**Exercise brief**
Your job with the data below is to output exactly the lines from the one holding "else if finVal" down to the one holding "def Obligations.AbsAndNegTouchSignBitOnly : Prop", both included, and no others.

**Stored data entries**
/-- R195, R196: the classification word, bit by bit; a finite nonzero operand is subnormal when its magnitude is below 10^emin; nothing
else changes. -/
def Obligations.ClassWritesPredicateBits : Prop :=
  ∀ (f : Fmt) (e : Layout) (rd rs1 : Reg) (s : State),
    ∃ t : State, exec (.classify f e rd rs1) s = .next t ∧ OnlyRegWrite rd (t.x.get rd) s t ∧ (t.x.get rd).toNat < 2 ^ 12 ∧
      (t.x.get rd).getLsbD 11 = !canonical f e (lowBits f (readReg s rs1)) ∧
      (match decimalOperand f e (readReg s rs1) with
       | .nan sg sig _ =>
         (t.x.get rd).getLsbD 0 = sg ∧ (t.x.get rd).getLsbD 2 = sig ∧
           (t.x.get rd).toNat / 2 ^ 3 % 2 ^ 5 = 0 ∧ (t.x.get rd).getLsbD 1 = true ∧ (t.x.get rd).toNat / 2 ^ 8 % 8 = 4
       | .inf sg =>
         (t.x.get rd).getLsbD 0 = sg ∧ (t.x.get rd).toNat / 2 % 2 ^ 7 = 4 ∧ (t.x.get rd).toNat / 2 ^ 8 % 8 = 3
       | .fin sg c q =>
         (t.x.get rd).getLsbD 0 = sg ∧
           (if c = 0 then (t.x.get rd).toNat / 2 % 2 ^ 7 = 0b1001000 ∧ (t.x.get rd).toNat / 2 ^ 8 % 8 = 0
            else if finVal false c q < (10 : ℚ) ^ f.emin then
              (t.x.get rd).toNat / 2 % 2 ^ 7 = 0b0101000 ∧ (t.x.get rd).toNat / 2 ^ 8 % 8 = 1
            else (t.x.get rd).toNat / 2 % 2 ^ 7 = 0b0011000 ∧ (t.x.get rd).toNat / 2 ^ 8 % 8 = 2))

/-- R198, R199: ABS clears and NEG flips bit k-1 of the operand and keeps every other bit below k; the bits above are 0; nothing else
changes. -/
def Obligations.AbsAndNegTouchSignBitOnly : Prop :=
  ∀ (f : Fmt) (rd rs1 : Reg) (s : State),
    (∃ t : State, exec (.abs f rd rs1) s = .next t ∧ OnlyRegWrite rd (t.x.get rd) s t ∧
      ∀ j : Nat, (t.x.get rd).getLsbD j = (decide (j < f.k - 1) && (readReg s rs1).getLsbD j)) ∧
    (∃ t : State, exec (.neg f rd rs1) s = .next t ∧ OnlyRegWrite rd (t.x.get rd) s t ∧
      ∀ j : Nat, (t.x.get rd).getLsbD j =
        (if j = f.k - 1 then !(readReg s rs1).getLsbD j else decide (j < f.k) && (readReg s rs1).getLsbD j))

/-! ## Comparison and arithmetic -/

/-- R220, R221: CMP writes 0x42 when an operand is a NaN, else 0x29, 0x0E or 0x32 as the operands' extended reals are equal, rising or
falling, so every member of a cohort and both zeros compare equal; nothing else changes. -/
def Obligations.CmpComparesByValue : Prop :=
  ∀ (f : Fmt) (e : Layout) (rd rs1 rs2 : Reg) (s : State),
    let a := decimalOperand f e (readReg s rs1)
    let b := decimalOperand f e (readReg s rs2)
    ∃ t : State, exec (.cmp f e rd rs1 rs2) s = .next t ∧ OnlyRegWrite rd (t.x.get rd) s t ∧
      (isNan a = true ∨ isNan b = true → t.x.get rd = 0x42) ∧
      (isNan a = false → isNan b = false →
        (extVal a = extVal b → t.x.get rd = 0x29) ∧ (extVal a < extVal b → t.x.get rd = 0x0E) ∧
          (extVal b < extVal a → t.x.get rd = 0x32))
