/-! ### takeIllegal -/

@[simp] theorem takeIllegal_x (c : Cause) (w : CmdWord) (s : State) : (takeIllegal c w s).x = s.x := rfl
@[simp] theorem takeIllegal_written (c : Cause) (w : CmdWord) (s : State) : (takeIllegal c w s).written = s.written := rfl
@[simp] theorem takeIllegal_rnd (c : Cause) (w : CmdWord) (s : State) : (takeIllegal c w s).rnd = s.rnd := rfl
@[simp] theorem takeIllegal_errc (c : Cause) (w : CmdWord) (s : State) : (takeIllegal c w s).errc = s.errc := rfl
@[simp] theorem takeIllegal_ill (c : Cause) (w : CmdWord) (s : State) : (takeIllegal c w s).ill = true := rfl
@[simp] theorem takeIllegal_icause (c : Cause) (w : CmdWord) (s : State) : (takeIllegal c w s).icause = BitVec.ofNat 4 c.code := rfl
@[simp] theorem takeIllegal_cfg (c : Cause) (w : CmdWord) (s : State) : (takeIllegal c w s).cfg = s.cfg := rfl
@[simp] theorem takeIllegal_illcmd (c : Cause) (w : CmdWord) (s : State) : (takeIllegal c w s).illcmd = w := rfl
@[simp] theorem takeIllegal_dout (c : Cause) (w : CmdWord) (s : State) : (takeIllegal c w s).dout = s.dout := rfl
@[simp] theorem takeIllegal_port (c : Cause) (w : CmdWord) (s : State) : (takeIllegal c w s).port = s.port := rfl
@[simp] theorem takeIllegal_done (c : Cause) (w : CmdWord) (s : State) : (takeIllegal c w s).done = s.done := rfl
@[simp] theorem takeIllegal_cmd (c : Cause) (w : CmdWord) (s : State) : (takeIllegal c w s).cmd = s.cmd := rfl
@[simp] theorem takeIllegal_din (c : Cause) (w : CmdWord) (s : State) : (takeIllegal c w s).din = s.din := rfl
@[simp] theorem takeIllegal_host (c : Cause) (w : CmdWord) (s : State) : (takeIllegal c w s).host = s.host := rfl

/-! ### applyReset -/

@[simp] theorem applyReset_x (s : State) : (applyReset s).x = State.reset.x := rfl
@[simp] theorem applyReset_written (s : State) : (applyReset s).written = State.reset.written := rfl
@[simp] theorem applyReset_rnd (s : State) : (applyReset s).rnd = .tiesEven := rfl
@[simp] theorem applyReset_errc (s : State) : (applyReset s).errc = 0 := rfl
@[simp] theorem applyReset_ill (s : State) : (applyReset s).ill = false := rfl
@[simp] theorem applyReset_icause (s : State) : (applyReset s).icause = 0 := rfl
@[simp] theorem applyReset_cfg (s : State) : (applyReset s).cfg = s.cfg := rfl
@[simp] theorem applyReset_illcmd (s : State) : (applyReset s).illcmd = 0 := rfl
@[simp] theorem applyReset_dout (s : State) : (applyReset s).dout = 0 := rfl
@[simp] theorem applyReset_port (s : State) : (applyReset s).port = .idle := rfl
@[simp] theorem applyReset_done (s : State) : (applyReset s).done = false := rfl
@[simp] theorem applyReset_cmd (s : State) : (applyReset s).cmd = 0 := rfl
@[simp] theorem applyReset_din (s : State) : (applyReset s).din = 0 := rfl
@[simp] theorem applyReset_host (s : State) : (applyReset s).host = s.host.tail := rfl

/-! ### idleEdge -/

@[simp] theorem idleEdge_x (s : State) : (idleEdge s).x = s.x := rfl
@[simp] theorem idleEdge_written (s : State) : (idleEdge s).written = s.written := rfl
@[simp] theorem idleEdge_rnd (s : State) : (idleEdge s).rnd = s.rnd := rfl
@[simp] theorem idleEdge_errc (s : State) : (idleEdge s).errc = s.errc := rfl
@[simp] theorem idleEdge_ill (s : State) : (idleEdge s).ill = s.ill := rfl
@[simp] theorem idleEdge_icause (s : State) : (idleEdge s).icause = s.icause := rfl
@[simp] theorem idleEdge_cfg (s : State) : (idleEdge s).cfg = s.cfg := rfl
@[simp] theorem idleEdge_illcmd (s : State) : (idleEdge s).illcmd = s.illcmd := rfl
@[simp] theorem idleEdge_dout (s : State) : (idleEdge s).dout = s.dout := rfl
@[simp] theorem idleEdge_port (s : State) : (idleEdge s).port = s.port := rfl
@[simp] theorem idleEdge_done (s : State) : (idleEdge s).done = false := rfl
@[simp] theorem idleEdge_cmd (s : State) : (idleEdge s).cmd = s.cmd := rfl
@[simp] theorem idleEdge_din (s : State) : (idleEdge s).din = s.din := rfl
@[simp] theorem idleEdge_host (s : State) : (idleEdge s).host = s.host.tail := rfl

**Task output**
            else if finVal false c q < (10 : ℚ) ^ f.emin then
              (t.x.get rd).toNat / 2 % 2 ^ 7 = 0b0101000 ∧ (t.x.get rd).toNat / 2 ^ 8 % 8 = 1
            else (t.x.get rd).toNat / 2 % 2 ^ 7 = 0b0011000 ∧ (t.x.get rd).toNat / 2 ^ 8 % 8 = 2))

/-- R198, R199: ABS clears and NEG flips bit k-1 of the operand and keeps every other bit below k; the bits above are 0; nothing else
changes. -/
def Obligations.AbsAndNegTouchSignBitOnly : Prop :=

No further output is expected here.